November 16, 2016
The report includes the most recent data on the economic impact of the profession in Oregon
The Oregon Health Care Association (OHCA) has published the 2016 Long Term Care State Report which compiles a variety of data sources and research on the long term care sector in Oregon. The report highlights the impact of long term care on Oregon’s economy, the cost of the new minimum wage law on the sector, Oregon’s ranking in critical long term care measures, key demographics for Oregon’s aging population, the costs associated with long term care, and more.
“Using academic, government, and commissioned data sources, we created a report that showcases the continuum of long term care services and supports, and its significant impacts, in our state,” said Walter Dawson, DPhil, OHCA’s director of research and analytics. “We hope interested Oregonians and policy makers will use this information in making decisions about the sector.”
The report shows that nearly 83,000 Oregonians are employed in the long term care service sector, and, in 2014, the last year relevant data was analyzed, the economic footprint of the sector in Oregon was nearly $7 billion.
Some of the other highlights from the report include:
- The total direct labor cost increases of the new minimum wage to the sector are estimated to be $437 million by 2022.

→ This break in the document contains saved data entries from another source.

-- ==== Sys2Proof/Syntax.lean ====
section
/-! DEFINITION. The closed types of R13 (R81 (f) asks for closed types) and the operations of the core:
one constructor of `Instr` for each row of `spec/opcode_table.json`. -/

namespace Sys2Proof

/-- The twelve values of `PH` (R74). There is no other member: codes 12 to 15 cannot be written down. -/
inductive Phase where
  | idle | hsLow | hsRel | hsAck1 | hsAck2
  | smWaitLow | smWaitHigh | smMeasure | smGap
  | validate | done | failed
  deriving DecidableEq, Repr

/-- EM's six states (R13, R75). -/
inductive DocState where
  | idle | handshaking | sampling | validating | done | failed
  deriving DecidableEq, Repr

/-- The five failure kinds (R76, R230). `ERR` = `None` is `Option.none` in the register. -/
inductive FailKind where
  | noResponse | protocolViolation | timeout | measurement | checksumError
  deriving DecidableEq, Repr

/-- The five line operations (R77). -/
inductive LineOp where
  | setdirIn | setdirOut | writeLow | writeHigh | readLevel
  deriving DecidableEq, Repr

/-- The direction of the line (R13). -/
inductive Dir where
  | output | input
  deriving DecidableEq, Repr

/-- The classification of one Bit Sample (R13, R127). -/
inductive SampleOutcome where
  | zero | one | error | timedOut
  deriving DecidableEq, Repr

/-- The operations of the core (R80). -/
inductive Instr where
  -- format CMD (R78)
  /-- `RESET`, encoding `1s`: the bit `s` is the input `start`, which is ignored. -/
  | reset (start : Bool)
  | decode
  | nop
  -- format PHASE (R74)
  | idle
  | hsLow
  | hsRel
  | hsAck1
  | hsAck2
  | smWaitLow
  | smWaitHigh
  | smMeasure
  | smGap
  | validate
  | done
  | failed
  -- format PULSE (R73): a high pulse of `d` ticks
  | short (d : Nat)
  | zero (d : Nat)
  | ambiguous (d : Nat)
  | one (d : Nat)
  | overlong (d : Nat)
  -- format FRAME (R71): humidity, temperature sign, temperature magnitude, checksum
  | frame (h : BitVec 16) (s : Bool) (m : BitVec 15) (c : Byte)
  -- functions, with no encoding of their own
  | classify
  | shiftIn (b : Bool)
  | checksum
  | convHum
  | convTemp
  -- format LINEOP (R77)
  | setdirIn
  | setdirOut
  | writeLow
  | writeHigh
  | readLevel
  -- format FAIL (R76): `raise Fail(kind)` with its operand, and its five values
  | fail (k : FailKind)
  | failNoResponse
  | failProtocolViolation
  | failTimeout
  | failMeasurement
  | failChecksumError
  deriving DecidableEq, Repr

end Sys2Proof
end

- Oregon invests more in home and community-based services as a percentage of public long term care service spending than any other state.
- In 2015, 85,668 Oregonians were 85 or older. By 2035 this cohort is projected to double in size, with 173,634 Oregonians over the age of 85.
- There is a 43 percent Medicaid to private pay shortfall in assisted living and a 56 percent Medicaid to private pay shortfall in memory care.
The report is available to view online. OHCA will continue to produce a new, updated state report every two years.